The Bird’s return and his changed appearance is an omen, but of what we don’t yet know. Does the Bird, after learning of Japan’s surrender, feel defeated and disempowered? Or, has the Bird received the kill-all order and is coming to grips with the mass murder of the POWs?
Two days before the day set for their execution, the guards gather the men outside the barracks. A Japanese commander tells them that the war has ended. Speaking to them as if they were old friends, he says he hopes that the men will help Japan in the coming fight against the Soviet Union. As a sign of goodwill, the commander invites them to bathe in the Hokura river.
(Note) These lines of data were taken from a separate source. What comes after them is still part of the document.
-- ==== Sys2Proof/Tests/Slice0.lean ====
section
/-! SUPPORT. Tests: ill-formed terms that WellFormed refuses, words of spec/30_encoding.md and
spec/95_test_vectors.md decoded, single steps with the results 95_test_vectors.md gives, and a witness for the
hypotheses of every statement of Certificates/Slice0/Obligations.lean. -/

namespace Sys2Proof.Tests

open Sys2Proof.Machine

/-! ### Small states -/

/-- Identifier A of 95_test_vectors.md section 0.1. -/
def idA : Identifier := #v[0x28, 0x11, 0x22, 0x33, 0x44, 0x55, 0x66, 0x56]

/-- Identifier B of section 0.1. -/
def idB : Identifier := #v[0x28, 0x11, 0x22, 0x33, 0x44, 0x55, 0xE6, 0xDA]

/-- The invalid identifier A2 of section 0.1. -/
def idA2 : Identifier := #v[0x28, 0x11, 0x22, 0x33, 0x44, 0x55, 0x66, 0xD6]

/-- An empty table entry. -/
def id0 : Identifier := Vector.replicate 8 0

/-- A device at power-up, with its scratchpad. -/
def dev (rom : Identifier) (sp : Half) : Device := { rom := rom, sp := sp, pending := false, conv := sp.setWidth 12, st := .inactive }

/-- The reset state with reference devices on the bus. -/
def withDevices (ds : List Device) (f : LineFault) : State :=
  { State.reset with bus := { population := .reference ds f, script := [], draws := 0, landings := [] } }

/-- The reset state with scripted answers of the free oracle. -/
def withScript (answers : List Bool) : State :=
  { State.reset with bus := { population := .oracle, script := answers.map some, draws := 0, landings := [] } }

/-- Device A is on the bus and in the table. -/
def oneKnown : State := { withDevices [dev idA 0x0191] .noFault with count := 1, table := #v[idA, id0, id0, id0, id0] }

/-- What a field reads as after an instruction. -/
def after {α : Type} (i : Instr) (s : State) (f : State → α) : Option α :=
  match exec i s with
  | .next t => some (f t)
  | .fault _ => none
  | .refused _ => none

/-- What a field reads as after a step. -/
def afterStep {α : Type} (s : State) (f : State → α) : Option α :=
  match step s with
  | .next t => some (f t)
  | .fault _ => none
  | .refused _ => none

/-- A request of the host. -/
def request (w : Word) (data : List Byte) : Request := { word := w, data := data }

/-- A host word as the decoder takes it. -/
def word (w : Word) (data : List Byte) : Packet := (request w data).packet

/-! ### Ill-formed terms -/

theorem test_wellFormed_refuses_256_data_bytes : (Instr.crc8 (List.replicate 256 0)).wellFormed = false := by
  decide +kernel

theorem test_wellFormed_refuses_missing_data : (word 0x00000205 [0x01]).wellFormed = false := by decide

theorem test_wellFormed_refuses_data_of_another_op : (word 0x00000001 [0x01]).wellFormed = false := by decide

/-! ### Decoding: words of 95_test_vectors.md section 2.1, and the bytes of 30_encoding.md R90, bit by bit -/

theorem test_decode_owReset : decode (word 0b00000000000000000000000000000001 []) = .ok .owReset := by decide

theorem test_decode_owWriteBit0 : decode (word 0b00000000000000000000000000000010 []) = .ok (.owWriteBit false) := by
  decide

theorem test_decode_owWriteBit1 : decode (word 0b00000000000000000000000000010010 []) = .ok (.owWriteBit true) := by
  decide

theorem test_decode_owReadBit : decode (word 0b00000000000000000000000000000011 []) = .ok .owReadBit := by decide

theorem test_decode_owWriteByte : decode (word 0b00000000000000001111000000000100 []) = .ok (.owWriteByte 0xF0) := by
  decide

theorem test_decode_crc8 :
    decode (word 0b00000000000000000000011100000101 [0x02, 0x1C, 0xB8, 0x01, 0x00, 0x00, 0x00]) =
      .ok (.crc8 [0x02, 0x1C, 0xB8, 0x01, 0x00, 0x00, 0x00]) := by decide

theorem test_decode_discoverAll : decode (word 0b00000000000000000000000000000110 []) = .ok .discoverAll := by decide

theorem test_decode_sampleAll : decode (word 0b00000000000000000000000000000111 []) = .ok .sampleAll := by decide

theorem test_decode_formatC :
    decode (word 0b00000111110100000000000000001000 []) = .ok (.format .celsius 0x07D0) := by decide

theorem test_decode_formatF :
    decode (word 0b11111111111111110000000000011000 []) = .ok (.format .fahrenheit 0xFFFF) := by decide

theorem test_decode_searchRom : decode (.busCmd 0b11110000) = .ok .searchRom := by decide

theorem test_decode_matchRom : decode (.busCmd 0b01010101) = .ok .matchRom := by decide

theorem test_decode_readScratchpad : decode (.busCmd 0b10111110) = .ok .readScratchpad := by decide

theorem test_decode_convertT : decode (.busCmd 0b01000100) = .ok .convertT := by decide

/-- Reserved bits outrank an unassigned OP and an unused field (words 0x20, 0xE9, 0xFFFFFFFF). -/
theorem test_refused_reserved :
    decode (word 0x00000020 []) = .error .reservedBits ∧ decode (word 0x000000E9 []) = .error .reservedBits ∧
      decode (word 0xFFFFFFFF []) = .error .reservedBits := by decide

/-- Words 0x0, 0x9 and 0xF. -/
theorem test_refused_unassigned :
    decode (word 0x00000000 []) = .error .unassignedOp ∧ decode (word 0x00000009 []) = .error .unassignedOp ∧
      decode (word 0x0000000F []) = .error .unassignedOp := by decide

/-- Words 0x11, 0x102, 0x808, 0x1015 and 0x10006. -/
theorem test_refused_unused :
    decode (word 0x00000011 []) = .error .nonzeroUnusedField ∧
      decode (word 0x00000102 []) = .error .nonzeroUnusedField ∧
      decode (word 0x00000808 []) = .error .nonzeroUnusedField ∧
      decode (word 0x00001015 []) = .error .nonzeroUnusedField ∧
      decode (word 0x00010006 []) = .error .nonzeroUnusedField := by decide

/-- The opcode table's words for a host operation, for CRC8 with its data after the word, and for a bus command. -/
theorem test_decodeTableWord :
    decodeTableWord 32 0x07D00018 = some (.format .fahrenheit 0x07D0) ∧
      decodeTableWord 48 0x800100000205 = some (.crc8 [0x01, 0x80]) ∧ decodeTableWord 8 0xBE = some .readScratchpad ∧
      decodeTableWord 32 0x00000009 = none := by decide

/-! ### BitLink (95_test_vectors.md section 2.3) -/

theorem test_owReset_empty :
    after .owReset (withDevices [] .noFault) (fun t => (t.trace, t.result)) =
      some ([.op .owReset, .rst false], .bit false) := by decide

theorem test_owReset_stuckLow :
    after .owReset (withDevices [] .stuckLow) (fun t => t.result) = some (.bit true) := by decide

theorem test_owReadBit_inactive :
    after .owReadBit (withDevices [dev idA 0x0191] .noFault) (fun t => (t.trace, t.result)) =
      some ([.op .owReadBit, .r true], .bit true) := by decide

theorem test_owReadBit_stuckLow :
    after .owReadBit (withDevices [] .stuckLow) (fun t => t.result) = some (.bit false) := by decide

theorem test_owWriteBit :
    after (.owWriteBit true) (withDevices [] .noFault) (fun t => (t.trace, t.result, t.pin.dir)) =
      some ([.op .owWriteBit, .w true], .noValue, .released) := by decide

theorem test_owWriteByte_55 :
    after (.owWriteByte 0x55) (withDevices [] .noFault) (fun t => (t.trace, t.result)) =
      some ([.op .owWriteByte, .w true, .w false, .w true, .w false, .w true, .w false, .w true, .w false],
        .noValue) := by decide

/-! ### CRC8 (section 2.2) -/

theorem test_crc8_example :
    after (.crc8 [0x02, 0x1C, 0xB8, 0x01, 0x00, 0x00, 0x00]) State.reset (fun t => (t.trace, t.result)) =
      some ([.op .crc8], .byte 0xA2) := by decide +kernel

theorem test_crc8_empty : after (.crc8 []) State.reset (fun t => t.result) = some (.byte 0x00) := by decide

/-! ### DISCOVER_ALL (sections 3.1 and 3.2) -/

theorem test_discoverAll_empty :
    after .discoverAll (withDevices [] .noFault) (fun t => (t.trace, t.result, t.seq)) =
      some ([.op .discoverAll, .rst false, .oc .busAbsentDiscover], .count 0, .idle) := by decide

/-- D-2, pass 1, bus {A, B}: the 1 branch at position 56 finds B; the operation goes on. -/
theorem test_discoverAll_first_pass :
    after .discoverAll (withDevices [dev idA 0x0191, dev idB 0xFE6F] .noFault)
      (fun t => (transactions t.trace, t.count, t.table[0], t.search.lastDiscrepancy, t.seq)) =
      some (201, 1, idB, 56, .busy .discoverAll .loopTest) := by decide +kernel

/-- The state after that pass, as a search that goes on: B was found, and position 56 is the branch to take next. -/
def secondPass : State :=
  { withDevices [dev idA 0x0191, dev idB 0xFE6F] .noFault with
    search := { idBuf := idB, lastDiscrepancy := 56, done := false, marker := 56, p := 64 }
    count := 1, table := #v[idB, id0, id0, id0, id0], seq := .busy .discoverAll .loopTest }

/-- D-2, pass 2: the 0 branch at position 56 finds A, and the operation returns 2. -/
theorem test_discoverAll_second_pass :
    afterStep secondPass (fun t => (transactions t.trace, t.table[1], t.result, t.seq)) =
      some (201, idA, .count 2, .idle) := by decide +kernel

/-- A bus command frame alone: the reset and the 0xF0 byte, then two reads of 1 (section 3.7: NO_RESPONSE). -/
theorem test_searchRom_no_response :
    after .searchRom (withScript [true, true, true]) (fun t => t.trace) =
      some [.rst true, .w false, .w false, .w false, .w false, .w true, .w true, .w true, .w true, .r true, .r true] := by
  decide

theorem test_searchRom_absent : after .searchRom (withDevices [] .noFault) (fun t => t.trace) = some [.rst false] := by
  decide

/-! ### SAMPLE_ALL (sections 4.1 and 4.2) and its frames -/

theorem test_sampleAll_one_device :
    after .sampleAll oneKnown (fun t => (t.samples[0], t.samples[1], transactions t.trace, t.result)) =
      some (0x0191, 0x8000, 178, .noValue) := by decide +kernel
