/-- 10_state.md R24, R33: an idle write of a storing register leaves the value of every other register, but that a write of BW_POS sets
BW_ACC to 0. -/
def Obligations.RegisterWriteTouchesNoOtherRegister : Prop :=
  ∀ row ∈ rwTable, ∀ (s : State) (v : Word) (other : Nat), s.regs.status.busy = false → other ≠ row.1 →
    readOffset (writeOffset s row.1 v).regs other =
      (if row.1 = 0x038 ∧ other = 0x03C then 0 else readOffset s.regs other) ∧
    writeOffset s row.1 v = { s with regs := (writeOffset s row.1 v).regs }

/-- 10_state.md R24, R25, R26: while idle, writes of a read-only register or a reserved offset are ignored, also as the step of a host's
write takes them; in every state, idle or busy, a reserved offset and CTRL read 0 and ID reads its constant. -/
def Obligations.ReadOnlyAndReservedIgnoreWrites : Prop :=
  ∀ s : State,
    (s.regs.status.busy = false → ∀ offset ∈ roOffsets ++ reservedOffsets, ∀ v : Word, writeOffset s offset v = s ∧
      ∀ rest, s.program = .host (.regWrite (regAddr s offset) 4 v) :: rest → step s = .next { s with program := rest }) ∧
    (∀ offset ∈ reservedOffsets, readOffset s.regs offset = 0) ∧
    readOffset s.regs 0x00C = 0 ∧ readOffset s.regs 0x000 = 0x434F5245

/-- 10_state.md R28, 60_exceptions.md R320: STATUS as the host reads it: BUSY bit 0, ERR bit 1, CODE bits 15:8, the other bits 0. -/
def Obligations.StatusWordHasItsFields : Prop :=
  ∀ s : State, (readOffset s.regs 0x008).toNat =
    s.regs.status.busy.toNat + 2 * s.regs.status.err.toNat +
      256 * (match s.regs.status.code with
        | .ok => 0 | .outOfRange => 1 | .malformedSps => 2 | .malformedFrameHeader => 3 | .unsupportedConfiguration => 4
        | .notYetComplete => 5 | .illegalCommand => 6 | .noneFound => 7)

/-- 70_reset_and_hazards.md R362: a POKE or PEEK of a byte the command in progress may read or write, while BUSY = 1, is no move of the
host's: the machine has no next state. The fault that says so is the model's (log entry 11). 30_encoding.md R108: any other POKE or PEEK
that ends by 2^32, admitted or not (log entry 21), writes exactly the listed bytes, or only adds what it reads to `observed` (log entry
10). -/
def Obligations.BufferAccessWhileBusyIsNoMove : Prop :=
  (∀ (s : State) (w : Word) (i : Instr) (addr : Word) (bytes : List Byte) (n k : Nat) (rest : List Move),
    s.engine = .pending w ∨ s.engine = .stuck w → decode w = .ok i → s.regs.status.busy = true →
    MayRead s.regs (addr.toNat + k) i ∨ MayWrite s.regs (addr.toNat + k) i →
    (k < bytes.length → addr.toNat + bytes.length ≤ 2 ^ 32 → s.program = .host (.poke addr bytes) :: rest →
      step s = .fault .bufferRace) ∧
    (k < n → addr.toNat + n ≤ 2 ^ 32 → s.program = .host (.peek addr n) :: rest → step s = .fault .bufferRace)) ∧
  (∀ (s : State) (addr : Word) (bytes : List Byte) (rest : List Move), s.mem.wf = true →
    HostMayAccess s addr.toNat bytes.length → s.program = .host (.poke addr bytes) :: rest →
    ∃ t, step s = .next t ∧ t = { s with program := rest, mem := t.mem } ∧
      (∀ j (h : j < bytes.length), t.mem.read (addr.toNat + j) = bytes[j]) ∧
      ∀ a, a < addr.toNat ∨ addr.toNat + bytes.length ≤ a → t.mem.read a = s.mem.read a) ∧
  ∀ (s : State) (addr : Word) (n : Nat) (rest : List Move), HostMayAccess s addr.toNat n → s.program = .host (.peek addr n) :: rest →
    step s = .next { s with program := rest, observed :=
      ((List.range n).map fun j => BitVec.ofNat 32 (s.mem.read (addr.toNat + j)).toNat).reverse ++ s.observed }

/-! ### Reset -/

/-- 70_reset_and_hazards.md R350, 10_state.md R24: hardware reset gives every register its reset value, discards a pending command, and
changes neither host memory nor the refused mark. -/
def Obligations.HardwareResetGivesResetValues : Prop :=
  (∀ row ∈ resetTable, readOffset Regs.reset row.1 = row.2) ∧
  ∀ (s : State) (rest : List Move), s.program = .host .hardwareReset :: rest →
    step s = .next { s with program := rest, regs := Regs.reset, engine := .idle }

/-- 70_reset_and_hazards.md R351, 10_state.md R29: a write of 1 to CTRL.SOFT_RESET is accepted whatever BUSY is and gives the reset
state of the registers at once; with a command in progress the command is discarded and only bytes of its write range can change; with
none, memory does not change, nor with a word in progress that is no command (that such a word has no write range is log entry 14). A
write of 0 to the bit has no effect, whatever BUSY is. -/
def Obligations.SoftResetAppliesWhateverBusyIs : Prop :=
  ∀ (s : State) (v : Word) (rest : List Move), s.program = .host (.regWrite (regAddr s 0x00C) 4 v) :: rest →
    (v.getLsbD 0 = true → ∃ t, step s = .next t ∧
      t = { s with program := rest, regs := Regs.reset, engine := .idle, mem := t.mem, freeCount := t.freeCount } ∧
      (s.engine = .idle → t.mem = s.mem) ∧
      (∀ w, s.engine = .pending w ∨ s.engine = .stuck w →
        ((∀ i, decode w ≠ .ok i) → t.mem = s.mem) ∧
        ∀ i, decode w = .ok i → ∀ a, ¬ MayWrite s.regs a i → t.mem.read a = s.mem.read a)) ∧
    (v.getLsbD 0 = false → step s = .next { s with program := rest })

/-- 70_reset_and_hazards.md R353: what the reset state means to each unit: RD_BITS 0, WR_BITS 0 and WR_ALIGN_FLUSH succeed, every other
read or write gives OUT_OF_RANGE, the codec gives RES0 = 0, the locators NONE, SPS_REWRITE MALFORMED_SPS, DCA_SCAN NOT_YET_COMPLETE; no
override is set, every profile is allowed, and DCA_RESET finds the scanner as it leaves it. For every host memory and platform. -/
def Obligations.ResetStateOfEachUnit : Prop :=
  ∀ s : State, s.regs = Regs.reset →
    exec (.rdBits 0) s = .next (okState s s.regs s.mem) ∧
    (∀ n, 0 < n → n ≤ 32 → exec (.rdBits n) s = .next (errorState s .outOfRange)) ∧
    exec .rdBit s = .next (errorState s .outOfRange) ∧ exec .rdUe s = .next (errorState s .outOfRange) ∧
    exec .rdSe s = .next (errorState s .outOfRange) ∧
    exec (.wrBits 0) s = .next (okState s s.regs s.mem) ∧ exec .wrAlignFlush s = .next (okState s s.regs s.mem) ∧
    (∀ n, 0 < n → n ≤ 32 → exec (.wrBits n) s = .next (errorState s .outOfRange)) ∧
    exec .wrBit s = .next (errorState s .outOfRange) ∧ exec .wrUe s = .next (errorState s .outOfRange) ∧
    exec .wrSe s = .next (errorState s .outOfRange) ∧
    exec .nalUnescape s = .next (okState s s.regs s.mem) ∧ exec .nalEscape s = .next (okState s s.regs s.mem) ∧
    exec .nalLocateAb s = .next (infoState s s.regs .noneFound) ∧ exec .nalLocateLp s = .next (infoState s s.regs .noneFound) ∧
    exec .spsRewrite s = .next (errorState s .malformedSps) ∧
    exec (.dcaScan false) s = .next (infoState s s.regs .notYetComplete) ∧
    exec .dcaReset s = .next (okState s s.regs s.mem) ∧
    readOffset s.regs 0x060 = 0 ∧
    ∀ p < 256, (readOffset s.regs (0x080 + 4 * (p / 32))).getLsbD (p % 32) = true

/-! ### Every command -/

/-- 40_command_protocol.md R131, R135, R136, R139, 10_state.md R28: every step ends, with BUSY = 0, no command pending, ERR = 1 exactly
for the codes 1, 2, 3, 4 and 6, and a code other than 3; or, where an address of a range of the command (20_memory.md R71) is not admitted,
with the engine stuck and nothing else changed (log entry 7). -/
def Obligations.EveryCommandStepEnds : Prop :=
  ∀ (i : Instr) (s : State), ∃ t, exec i s = .next t ∧
    ((t.engine = .idle ∧ t.regs.status.busy = false ∧ t.regs.status.code ≠ .malformedFrameHeader ∧
        (t.regs.status.err = true ↔
          t.regs.status.code ∈ [Code.outOfRange, .malformedSps, .malformedFrameHeader, .unsupportedConfiguration, .illegalCommand])) ∨
      (t = stuckState s ∧ ∃ a, (MayRead s.regs a i ∨ MayWrite s.regs a i) ∧ admits s.platform a = false))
The commander’s tone of voice illustrates the absurd fickleness of war. One moment, two nations seek each other’s destruction and the next, they are allies, even friends.
As the men bathe silently and in confusion, an American plane flies overhead, flashing Morse code that the war is over. Finally realizing that the war has truly ended, the naked men stampede into the camp, burn down the fences, and celebrate. The guards do nothing to stop them. In his tired mind, Louie thinks to himself, “I’m free!”
Bathing in a river is usually associated with renewal and, in the context of this religious-themed book, baptism. It is apt that the men run from river naked, as if born anew, ready to live their lives as free men.
Watanabe escapes the prison before the men have a chance to take revenge on him. On the day of the announcement, the Bird, knowing that the Allies would charge him with war crimes, stole a bag of rice and slipped out of the camp for good.
Watanabe’ escape deprives him of the possibility for redemption. Without standing trial for his crimes, Watanabe will never free himself from his wartime identity as the “Bird” – the epitome of evil and cruelty.